SOURCE MATERIAL:

● ● ● ●

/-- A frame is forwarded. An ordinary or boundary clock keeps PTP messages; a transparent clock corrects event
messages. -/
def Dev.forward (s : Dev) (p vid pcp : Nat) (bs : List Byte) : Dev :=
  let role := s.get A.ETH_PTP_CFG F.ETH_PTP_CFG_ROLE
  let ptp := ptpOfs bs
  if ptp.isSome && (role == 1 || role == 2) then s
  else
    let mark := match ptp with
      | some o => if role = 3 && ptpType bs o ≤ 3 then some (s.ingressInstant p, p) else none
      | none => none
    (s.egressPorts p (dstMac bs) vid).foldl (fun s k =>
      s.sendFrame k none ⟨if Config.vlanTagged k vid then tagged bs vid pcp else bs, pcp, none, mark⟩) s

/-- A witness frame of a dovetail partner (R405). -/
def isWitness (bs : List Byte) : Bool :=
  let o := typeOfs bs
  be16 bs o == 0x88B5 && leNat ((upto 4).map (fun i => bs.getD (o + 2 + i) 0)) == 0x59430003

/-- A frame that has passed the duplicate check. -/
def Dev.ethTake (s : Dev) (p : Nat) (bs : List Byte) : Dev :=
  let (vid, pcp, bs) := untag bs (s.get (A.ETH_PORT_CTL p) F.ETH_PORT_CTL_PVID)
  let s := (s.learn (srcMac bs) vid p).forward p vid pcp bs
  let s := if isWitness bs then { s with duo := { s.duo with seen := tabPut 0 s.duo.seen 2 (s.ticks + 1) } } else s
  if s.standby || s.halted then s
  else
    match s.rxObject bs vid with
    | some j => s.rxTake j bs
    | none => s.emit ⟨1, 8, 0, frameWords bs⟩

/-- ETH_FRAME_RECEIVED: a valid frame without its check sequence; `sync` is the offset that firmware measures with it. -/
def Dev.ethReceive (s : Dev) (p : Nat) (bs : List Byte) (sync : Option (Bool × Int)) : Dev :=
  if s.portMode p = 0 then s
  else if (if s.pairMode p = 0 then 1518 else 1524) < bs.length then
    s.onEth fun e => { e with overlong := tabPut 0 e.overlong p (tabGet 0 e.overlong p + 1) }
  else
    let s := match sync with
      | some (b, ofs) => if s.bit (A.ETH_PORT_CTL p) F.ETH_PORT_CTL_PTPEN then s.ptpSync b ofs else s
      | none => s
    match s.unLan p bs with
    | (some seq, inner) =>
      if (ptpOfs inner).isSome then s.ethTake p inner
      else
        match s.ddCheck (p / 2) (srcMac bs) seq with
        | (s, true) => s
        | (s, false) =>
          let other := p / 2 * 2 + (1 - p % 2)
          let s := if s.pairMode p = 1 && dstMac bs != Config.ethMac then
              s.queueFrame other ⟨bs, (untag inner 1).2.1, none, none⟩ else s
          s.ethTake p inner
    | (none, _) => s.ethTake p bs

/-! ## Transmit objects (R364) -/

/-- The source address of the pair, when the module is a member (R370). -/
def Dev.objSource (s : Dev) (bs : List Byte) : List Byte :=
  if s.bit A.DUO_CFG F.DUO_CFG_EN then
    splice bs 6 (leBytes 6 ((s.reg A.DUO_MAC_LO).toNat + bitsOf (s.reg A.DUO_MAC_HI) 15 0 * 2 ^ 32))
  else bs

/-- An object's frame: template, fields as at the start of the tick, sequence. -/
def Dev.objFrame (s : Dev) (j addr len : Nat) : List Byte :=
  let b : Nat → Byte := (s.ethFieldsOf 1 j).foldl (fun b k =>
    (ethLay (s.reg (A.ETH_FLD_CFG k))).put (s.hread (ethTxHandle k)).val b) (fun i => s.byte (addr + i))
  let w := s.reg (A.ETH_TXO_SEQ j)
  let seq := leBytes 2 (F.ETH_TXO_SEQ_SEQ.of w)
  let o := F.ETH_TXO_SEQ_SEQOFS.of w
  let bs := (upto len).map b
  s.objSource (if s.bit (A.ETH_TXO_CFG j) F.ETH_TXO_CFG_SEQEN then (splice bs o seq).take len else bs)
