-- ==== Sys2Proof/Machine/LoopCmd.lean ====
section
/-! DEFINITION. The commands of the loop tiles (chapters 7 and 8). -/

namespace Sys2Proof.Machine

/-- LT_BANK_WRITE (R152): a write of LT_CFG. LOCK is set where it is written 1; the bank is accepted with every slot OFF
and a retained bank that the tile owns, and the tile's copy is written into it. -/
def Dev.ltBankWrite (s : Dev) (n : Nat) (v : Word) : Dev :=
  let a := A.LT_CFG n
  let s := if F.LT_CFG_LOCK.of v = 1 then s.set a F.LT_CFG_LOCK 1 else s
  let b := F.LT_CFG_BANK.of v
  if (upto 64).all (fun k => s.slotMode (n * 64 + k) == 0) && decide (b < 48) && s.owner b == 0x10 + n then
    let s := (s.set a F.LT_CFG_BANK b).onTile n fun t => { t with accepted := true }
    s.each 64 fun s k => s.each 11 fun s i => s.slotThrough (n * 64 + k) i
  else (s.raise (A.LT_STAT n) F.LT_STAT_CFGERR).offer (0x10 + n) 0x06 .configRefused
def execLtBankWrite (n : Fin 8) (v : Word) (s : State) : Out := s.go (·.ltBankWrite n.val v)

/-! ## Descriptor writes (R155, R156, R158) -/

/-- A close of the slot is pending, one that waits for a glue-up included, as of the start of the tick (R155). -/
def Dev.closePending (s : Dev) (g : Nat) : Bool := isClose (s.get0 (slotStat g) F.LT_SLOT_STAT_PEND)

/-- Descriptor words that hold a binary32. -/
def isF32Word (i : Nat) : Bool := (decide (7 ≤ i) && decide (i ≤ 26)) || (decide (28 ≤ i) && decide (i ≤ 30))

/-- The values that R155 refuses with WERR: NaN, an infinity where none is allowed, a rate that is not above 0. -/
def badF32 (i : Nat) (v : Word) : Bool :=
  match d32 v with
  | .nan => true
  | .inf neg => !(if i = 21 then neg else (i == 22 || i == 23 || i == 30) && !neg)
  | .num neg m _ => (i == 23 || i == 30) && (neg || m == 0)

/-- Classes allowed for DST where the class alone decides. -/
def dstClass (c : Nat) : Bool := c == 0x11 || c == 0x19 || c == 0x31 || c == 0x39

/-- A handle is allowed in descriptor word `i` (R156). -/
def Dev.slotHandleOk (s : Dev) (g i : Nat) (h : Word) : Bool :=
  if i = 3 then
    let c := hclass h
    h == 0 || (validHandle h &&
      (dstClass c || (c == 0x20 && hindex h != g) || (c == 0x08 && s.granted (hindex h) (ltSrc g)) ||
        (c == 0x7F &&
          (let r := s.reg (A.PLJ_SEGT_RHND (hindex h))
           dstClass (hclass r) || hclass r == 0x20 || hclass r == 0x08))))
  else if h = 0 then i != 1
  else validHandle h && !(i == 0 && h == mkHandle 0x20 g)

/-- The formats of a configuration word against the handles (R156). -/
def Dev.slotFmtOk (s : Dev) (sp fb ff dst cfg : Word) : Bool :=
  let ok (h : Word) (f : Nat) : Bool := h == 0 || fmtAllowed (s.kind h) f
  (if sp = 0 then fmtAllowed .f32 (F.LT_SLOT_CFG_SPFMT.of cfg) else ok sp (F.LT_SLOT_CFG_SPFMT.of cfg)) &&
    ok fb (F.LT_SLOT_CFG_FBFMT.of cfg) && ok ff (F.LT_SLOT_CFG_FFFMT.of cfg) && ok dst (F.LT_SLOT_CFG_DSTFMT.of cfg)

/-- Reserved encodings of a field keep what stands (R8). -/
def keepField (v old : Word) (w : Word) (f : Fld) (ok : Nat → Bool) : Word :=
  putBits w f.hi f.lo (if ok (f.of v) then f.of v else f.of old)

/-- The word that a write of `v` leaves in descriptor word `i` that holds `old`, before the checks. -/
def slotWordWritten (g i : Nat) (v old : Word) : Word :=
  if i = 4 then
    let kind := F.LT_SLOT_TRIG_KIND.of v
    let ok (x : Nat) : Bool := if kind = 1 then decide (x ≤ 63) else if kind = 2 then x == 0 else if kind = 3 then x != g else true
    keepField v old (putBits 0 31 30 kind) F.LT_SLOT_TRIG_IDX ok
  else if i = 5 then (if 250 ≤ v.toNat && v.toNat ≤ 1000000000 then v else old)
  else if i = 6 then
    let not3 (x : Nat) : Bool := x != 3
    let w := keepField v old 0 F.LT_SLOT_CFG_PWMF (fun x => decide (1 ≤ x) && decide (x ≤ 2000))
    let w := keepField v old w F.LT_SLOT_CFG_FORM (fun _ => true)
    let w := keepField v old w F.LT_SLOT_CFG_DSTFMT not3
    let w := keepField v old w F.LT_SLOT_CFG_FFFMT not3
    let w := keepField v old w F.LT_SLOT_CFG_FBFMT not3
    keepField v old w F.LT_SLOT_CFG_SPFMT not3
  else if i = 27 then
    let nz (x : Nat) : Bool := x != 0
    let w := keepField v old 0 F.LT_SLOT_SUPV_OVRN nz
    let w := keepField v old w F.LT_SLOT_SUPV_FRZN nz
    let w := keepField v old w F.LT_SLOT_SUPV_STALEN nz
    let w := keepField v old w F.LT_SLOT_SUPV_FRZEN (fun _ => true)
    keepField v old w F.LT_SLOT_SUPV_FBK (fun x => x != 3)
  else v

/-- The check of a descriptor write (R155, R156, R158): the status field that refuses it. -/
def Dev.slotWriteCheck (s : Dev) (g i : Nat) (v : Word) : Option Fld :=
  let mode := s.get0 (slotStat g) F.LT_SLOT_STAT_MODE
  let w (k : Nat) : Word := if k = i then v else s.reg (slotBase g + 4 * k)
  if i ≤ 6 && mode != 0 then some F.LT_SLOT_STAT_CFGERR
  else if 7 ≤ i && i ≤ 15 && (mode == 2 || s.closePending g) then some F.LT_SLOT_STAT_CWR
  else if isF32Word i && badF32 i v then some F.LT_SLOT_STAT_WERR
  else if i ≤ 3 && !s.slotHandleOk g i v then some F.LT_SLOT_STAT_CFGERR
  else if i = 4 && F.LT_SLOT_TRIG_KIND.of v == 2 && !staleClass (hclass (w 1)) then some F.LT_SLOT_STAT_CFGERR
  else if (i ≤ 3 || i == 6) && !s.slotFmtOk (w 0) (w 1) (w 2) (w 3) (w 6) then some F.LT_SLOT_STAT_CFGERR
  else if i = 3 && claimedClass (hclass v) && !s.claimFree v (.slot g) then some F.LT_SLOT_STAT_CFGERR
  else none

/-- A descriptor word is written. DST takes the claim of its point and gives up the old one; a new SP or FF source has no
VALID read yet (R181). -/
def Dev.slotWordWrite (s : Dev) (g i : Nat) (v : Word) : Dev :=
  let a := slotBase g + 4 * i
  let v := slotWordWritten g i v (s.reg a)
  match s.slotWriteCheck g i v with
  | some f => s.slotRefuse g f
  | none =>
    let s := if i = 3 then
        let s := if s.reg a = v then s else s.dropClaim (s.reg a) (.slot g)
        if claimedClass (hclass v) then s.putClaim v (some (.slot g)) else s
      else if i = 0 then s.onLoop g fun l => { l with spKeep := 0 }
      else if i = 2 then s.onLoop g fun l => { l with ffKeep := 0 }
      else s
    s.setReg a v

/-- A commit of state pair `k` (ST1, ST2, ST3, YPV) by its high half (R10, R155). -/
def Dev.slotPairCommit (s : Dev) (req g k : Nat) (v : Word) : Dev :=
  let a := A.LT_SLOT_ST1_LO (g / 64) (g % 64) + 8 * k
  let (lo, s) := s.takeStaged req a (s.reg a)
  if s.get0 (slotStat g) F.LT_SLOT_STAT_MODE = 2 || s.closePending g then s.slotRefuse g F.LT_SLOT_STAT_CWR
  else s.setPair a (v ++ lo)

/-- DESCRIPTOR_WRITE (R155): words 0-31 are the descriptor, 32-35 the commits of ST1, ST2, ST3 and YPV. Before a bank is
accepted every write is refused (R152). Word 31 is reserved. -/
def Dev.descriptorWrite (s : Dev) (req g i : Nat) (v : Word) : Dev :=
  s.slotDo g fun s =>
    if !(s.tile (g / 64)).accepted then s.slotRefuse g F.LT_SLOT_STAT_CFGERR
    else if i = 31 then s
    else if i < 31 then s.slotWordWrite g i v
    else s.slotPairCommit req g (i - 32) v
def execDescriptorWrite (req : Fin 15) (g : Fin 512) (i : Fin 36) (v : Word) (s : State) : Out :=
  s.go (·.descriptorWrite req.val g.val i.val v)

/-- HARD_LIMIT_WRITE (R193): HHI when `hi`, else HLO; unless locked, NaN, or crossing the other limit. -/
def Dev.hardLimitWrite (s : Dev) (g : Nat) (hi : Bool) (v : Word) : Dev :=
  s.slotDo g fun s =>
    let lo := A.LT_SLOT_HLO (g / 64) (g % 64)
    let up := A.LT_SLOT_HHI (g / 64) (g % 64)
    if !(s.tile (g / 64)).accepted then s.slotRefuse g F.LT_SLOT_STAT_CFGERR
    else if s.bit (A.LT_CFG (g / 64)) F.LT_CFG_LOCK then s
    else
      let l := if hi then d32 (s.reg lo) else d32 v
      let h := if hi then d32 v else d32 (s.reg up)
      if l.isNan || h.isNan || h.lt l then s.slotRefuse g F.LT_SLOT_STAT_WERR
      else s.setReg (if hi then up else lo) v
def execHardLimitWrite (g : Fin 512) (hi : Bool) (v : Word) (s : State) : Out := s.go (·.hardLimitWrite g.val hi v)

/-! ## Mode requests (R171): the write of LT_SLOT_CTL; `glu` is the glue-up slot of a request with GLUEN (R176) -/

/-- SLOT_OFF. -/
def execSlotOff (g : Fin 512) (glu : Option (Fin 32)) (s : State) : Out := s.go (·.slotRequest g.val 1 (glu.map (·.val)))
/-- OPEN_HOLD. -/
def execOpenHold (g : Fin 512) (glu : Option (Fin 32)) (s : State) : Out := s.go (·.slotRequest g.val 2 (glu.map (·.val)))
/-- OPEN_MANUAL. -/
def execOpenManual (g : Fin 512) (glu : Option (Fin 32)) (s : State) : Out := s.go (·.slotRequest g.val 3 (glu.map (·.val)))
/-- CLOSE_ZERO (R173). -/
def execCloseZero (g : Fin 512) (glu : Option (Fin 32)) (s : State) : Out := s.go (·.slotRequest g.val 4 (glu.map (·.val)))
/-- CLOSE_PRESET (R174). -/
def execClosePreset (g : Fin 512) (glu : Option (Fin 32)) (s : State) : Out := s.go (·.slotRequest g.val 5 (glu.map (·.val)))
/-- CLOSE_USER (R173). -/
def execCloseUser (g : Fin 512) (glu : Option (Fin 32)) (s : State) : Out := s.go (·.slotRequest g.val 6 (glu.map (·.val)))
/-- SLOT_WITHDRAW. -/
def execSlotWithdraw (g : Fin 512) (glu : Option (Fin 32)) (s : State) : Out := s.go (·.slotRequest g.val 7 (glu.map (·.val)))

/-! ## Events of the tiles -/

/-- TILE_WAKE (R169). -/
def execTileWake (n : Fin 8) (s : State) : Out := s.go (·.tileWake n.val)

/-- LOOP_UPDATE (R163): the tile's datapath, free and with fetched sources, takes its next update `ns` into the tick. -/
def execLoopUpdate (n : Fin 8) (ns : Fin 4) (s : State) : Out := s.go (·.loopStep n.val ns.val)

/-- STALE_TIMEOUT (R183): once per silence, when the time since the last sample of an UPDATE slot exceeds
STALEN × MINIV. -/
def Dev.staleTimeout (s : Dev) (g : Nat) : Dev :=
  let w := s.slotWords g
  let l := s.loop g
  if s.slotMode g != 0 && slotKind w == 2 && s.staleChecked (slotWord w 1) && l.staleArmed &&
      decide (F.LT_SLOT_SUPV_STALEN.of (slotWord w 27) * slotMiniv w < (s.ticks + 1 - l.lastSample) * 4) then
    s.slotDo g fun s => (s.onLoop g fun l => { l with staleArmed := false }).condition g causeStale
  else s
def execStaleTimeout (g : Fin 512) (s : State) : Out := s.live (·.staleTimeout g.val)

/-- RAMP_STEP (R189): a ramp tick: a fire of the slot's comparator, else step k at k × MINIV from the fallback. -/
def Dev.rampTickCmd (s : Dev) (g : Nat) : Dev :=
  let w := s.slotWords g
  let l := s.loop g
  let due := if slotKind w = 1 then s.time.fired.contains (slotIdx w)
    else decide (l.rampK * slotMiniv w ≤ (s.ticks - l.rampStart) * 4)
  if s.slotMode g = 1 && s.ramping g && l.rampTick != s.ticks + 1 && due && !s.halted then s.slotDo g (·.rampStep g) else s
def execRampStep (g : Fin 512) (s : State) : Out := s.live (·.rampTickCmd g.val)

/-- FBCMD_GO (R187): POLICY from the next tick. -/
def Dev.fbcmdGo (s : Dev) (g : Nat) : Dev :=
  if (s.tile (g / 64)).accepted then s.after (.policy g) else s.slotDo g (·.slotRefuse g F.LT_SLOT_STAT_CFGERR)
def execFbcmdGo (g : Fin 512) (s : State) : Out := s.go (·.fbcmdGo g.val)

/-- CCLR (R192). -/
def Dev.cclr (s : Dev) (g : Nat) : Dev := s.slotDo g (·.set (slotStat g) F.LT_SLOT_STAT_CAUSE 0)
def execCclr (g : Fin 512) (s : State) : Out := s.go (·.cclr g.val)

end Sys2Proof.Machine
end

● ● ● ●

EXERCISE DETAILS:
Look back at the data above. Transcribe exactly the lines starting at the line that contains "def execOpenHold (g" and ending at the line that contains "def execClosePreset (g".

WORKED SOLUTION:
def execOpenHold (g : Fin 512) (glu : Option (Fin 32)) (s : State) : Out := s.go (·.slotRequest g.val 2 (glu.map (·.val)))
/-- OPEN_MANUAL. -/
def execOpenManual (g : Fin 512) (glu : Option (Fin 32)) (s : State) : Out := s.go (·.slotRequest g.val 3 (glu.map (·.val)))
/-- CLOSE_ZERO (R173). -/
def execCloseZero (g : Fin 512) (glu : Option (Fin 32)) (s : State) : Out := s.go (·.slotRequest g.val 4 (glu.map (·.val)))
/-- CLOSE_PRESET (R174). -/
def execClosePreset (g : Fin 512) (glu : Option (Fin 32)) (s : State) : Out := s.go (·.slotRequest g.val 5 (glu.map (·.val)))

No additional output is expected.